## Work instruction
Would you please transcribe, exactly as written, the lines of the entries below starting at the one that holds "s with cmds" and ending at the one that holds "if s.guestq.contains id", both included?

## Records from a data source
☆ ☆ ☆ ☆

/-- A load i as `loading`; in a bundle that stalls, or behind an acquiring atomic of its bundle, its value is taken later: it is
withheld with the registers that it reads (R86, R89, R212, R222). -/
def State.loadingOf (s : State) (i : Instr) (r : LRes) (k : Nat → State → State) : Res :=
  match r with
  | .ok lat s' =>
    if s.iss.paid.isNone && (s.iss.stall || s.iss.late) then .next (s'.withhold (.load i s.cur.vis lat s.iss.late))
    else .next (k lat s')
  | r => s.loading r k

/-- A store form: elements with their bytes, in lane order. Blocking first, then issue faults in lane order; then one
entry that carries the batch tag of its issue. A posted remote write covers unit bytes of it, 0 all of them (R134, R194,
R216, R357). -/
def State.storeAt (s : State) (acc : Accepts) (align : Nat) (els : List (Word × List Byte)) (unit : Nat := 0) : Res :=
  if els.any fun e => s.windowFull e.1 then .next (s.blocked .engineQueue [] [] [] [])
  else
    match els.find? (fun e => !s.nameable acc align e.1) with
    | some e => .next (s.raise (s.issTrap 0x03 e.1))
    | none =>
      match els.findSome? fun e => s.storeTrap 1 e.2.length e.1 with
      | some t => .next (s.raise t)
      | none => .next (s.withhold (.store (els.flatMap fun e => runAt e.1.toNat e.2) s.cur.vis.batch unit))

end Sys2Proof.Machine
end

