-- ==== Sys2Proof/Machine/Guest.lean ====
section
/-! DEFINITION. Sys2Proof/Machine/Guest.lean: invalidations as every holder of translations applies them (R381, R418), the
Spur guest: `gsub`, completions, translation, coherent requests, quiesce, guest faults (R313, R412 to R420). -/

namespace Sys2Proof.Machine

/-! ### Guest faults (R419) -/

/-- The trap record of a guest fault: cause 4 concerns no context, every other one the context that issued the packet or
the invalidation (R363, R419). PC, RESUME and FADDR are zero: no bundle is concerned (log 24). -/
def State.guestRec (s : State) (cause : Nat) (c : Option Nat) : TrapRec :=
  let info : TrapInfo := { kind := 0x11, pc := 0, arg := BitVec.ofNat 64 cause }
  match c with
  | none => { info := info, src := 1, ctxid := 0xFFFF, lid := 0, asid := 0, lseq := 0, qid := 0, resume := 0, cons := false,
              time := s.now }
  | some c => { s.trapRec c info with src := 1, resume := 0, cons := false }

/-- A GUEST FAULT: its record is raised, or kept pending by a full ring, and a guest in service goes to DRAINING (R365,
R410, R419). -/
def State.guestFault (s : State) (cause : Nat) (c : Option Nat) : State :=
  let r := s.guestRec cause c
  let s := match s.record r with
    | (true, s) => s
    | (false, s) => { s with guest := { s.guest with pend := s.guest.pend ++ [r] } }
  if s.guest.st = .serving then
    ({ s with guest := { s.guest with st := .draining } }).schedule (s.now + 1) .unitOffline { id := 80 }
  else s

/-! ### Queue packets (R313, R414) -/

/-- Whether a packet as the program wrote it keeps the contract of R414. -/
def packetOk (blk : List Word) : Bool :=
  let w0 := blk.getD 0 0
  let naddr := fld w0 16 8
  fld w0 0 8 = 1 && decide (naddr ≤ 4) && fld w0 24 40 = 0 && blk.getD 1 0 = 0 &&
    (List.range 4).all fun i =>
      let a := blk.getD (2 + i) 0
      if i < naddr then fld a 56 8 = 0 else a = 0

/-- A packet with the bytes that the device fills in: SEQ, LID, ASID, CLASS (R414). -/
def packetFilled (blk : List Word) (seq lid asid cls : Nat) : List Word :=
  (blk.getD 0 0 ||| BitVec.ofNat 64 (seq * 2 ^ 32 + lid * 2 ^ 48)) :: BitVec.ofNat 64 (asid + cls * 2 ^ 16) :: blk.drop 2

/-- SEQ and LID of a filled packet. -/
def packetKey (blk : List Word) : Nat × Nat := (fld (blk.getD 0 0) 48 16, fld (blk.getD 0 0) 32 16)

/-- A packet's ASID. -/
def packetAsid (blk : List Word) : Nat := fld (blk.getD 1 0) 0 16

/-- The packet of a `gsub` command. -/
def Cmd.packet? (x : Cmd) : Option (List Word) :=
  match x.k with
  | .gsub blk => some blk
  | _ => none

/-- Accepted packets whose record has not been posted. They count against the submission queue (log 24). -/
def State.packets (s : State) : List Cmd := s.cmds.filter fun x => x.packet?.isSome

/-- R313. -/
def execGsub (a d : BitVec 5) (c : BitVec 2) (s : State) : Res :=
  let cls := c.toNat
  let put := fun w (s : State) => s.ws d 1 w
  s.withBlock (s.rs a) fun blk s =>
    let part := s.parts.getD (s.partOf s.iss.ctx) { cmask := 0, dmask := 0, guest := false, privq := 0 }
    if !s.guest.fitted || s.guest.st != .serving || !part.guest then s.refuse 0x01 cls put
    else if !packetOk blk then s.refuse 0x03 cls put
    else if s.guest.qdepth ≤ s.packets.length then s.refuse 0x17 cls put
    else if s.freeSlots s.iss.ctx = 0 then s.refuse 0x07 cls put
    else
      let (full, s) := if s.packets = [] then (false, s) else s.choose
      if full then s.refuse 0x02 cls put
      else
        let filled := packetFilled blk s.cur.vis.seq.toNat (s.lidOf s.iss.ctx) (s.asidOf s.iss.ctx) cls
        s.accept (.gsub filled) 0x08 cls (s.guest.base.getD cls 0) none none put

/-- The last cycle that lies in or before nanosecond n (R7, R416). -/
def lastCycleOf (n : Nat) : Nat := (19 * (n + 1) - 1) / 10

/-- The release of a packet: the device writes it to the guest's submission queue, and its bound runs (R414, R416). One of a launch
that is being pre-empted and for which the guest's GPRE is over has missed it: it completes with STATUS 0x2C in the next cycle (R420; log 24). -/
def State.gsubRelease (s : State) (x : Cmd) (blk : List Word) : State :=
  let s := { s with guestq := s.guestq ++ [x.id] }
  let s := s.emit (.guestPacket (BitVec.ofNat 512 (packNat 64 (blk.map (·.toNat)))))
  let s := s.schedule (lastCycleOf (s.ns + s.guest.base.getD x.cls.toNat 0)) .guestCompletionTimeout { id := x.id }
  match s.launchOf x.ctx with
  | none => s
  | some l =>
    if l.st = .preempting && !(s.agenda.any fun a => a.ev = .guestQuiesceTimeout && a.due.id = l.id + 1) then
      s.schedule (s.now + 1) .guestQuiesceTimeout { id := l.id + 1, arg := packetAsid blk, arg2 := s.now }
    else s

/-- The record of a packet is posted at once, and the packet is no longer outstanding (R313, R415). -/
def State.packetDone (s : State) (x : Cmd) (status : Nat) (flags : Nat) (gres : Nat) : State :=
  let s := { s with cmds := s.cmds.filter (·.id ≠ x.id), guestq := s.guestq.filter (· ≠ x.id) }
  s.postRecord x.ctx
    { x.record with status := BitVec.ofNat 8 status, flags := BitVec.ofNat 6 flags, detail := BitVec.ofNat 128 gres }

/-- The outstanding packet of an identity: written to the guest, its record not posted. -/
def State.outPacket? (s : State) (id : Nat) : Option Cmd :=
  if s.guestq.contains id then s.cmd? id else none

/-- The first module address of the completion port, and whether an address lies in its page (R415). -/
def portBase : Nat := 0x200FFFFFF000
def inPort (m : Nat) : Bool := decide (portBase ≤ m) && decide (m < portBase + 4096)

/-- The STATUS values that a completion may carry (R415). A packet aborted under R420 carries 0x2C, which lies among the
guest-defined ones. -/
def completionStatusOk (st : Nat) : Bool := st = 0 || st = 0x10 || st = 0x11 || st = 0x12 || (decide (0x20 ≤ st) && decide (st ≤ 0x2F))

/-- GUEST COMPLETION: the guest writes due.bytes to module address due.arg in the page of the completion port (R415). One
for a packet that timed out is discarded without a fault (R416). -/
def execGuestCompletion (s : State) : Res :=
  let d := s.due
  let x := leNat d.bytes
  let key := (bits x 16 16, bits x 0 16)
  let bad := s.guestFault 4 none
  .next (if d.arg ≠ portBase ∨ d.bytes.length ≠ 16 then bad
    else
      match s.packets.find? fun c => s.guestq.contains c.id && (c.packet?.map packetKey) = some key with
      | some c =>
        if completionStatusOk (bits x 32 8) then s.packetDone c (bits x 32 8) (bits x 40 6) (bits x 64 64) else bad
      | none =>
        if s.guest.late.contains key then { s with guest := { s.guest with late := s.guest.late.erase key } } else bad)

☆ ☆ ☆ ☆

## Task solution
  let s := { s with cmds := s.cmds.filter (·.id ≠ x.id), guestq := s.guestq.filter (· ≠ x.id) }
  s.postRecord x.ctx
    { x.record with status := BitVec.ofNat 8 status, flags := BitVec.ofNat 6 flags, detail := BitVec.ofNat 128 gres }

/-- The outstanding packet of an identity: written to the guest, its record not posted. -/
def State.outPacket? (s : State) (id : Nat) : Option Cmd :=
  if s.guestq.contains id then s.cmd? id else none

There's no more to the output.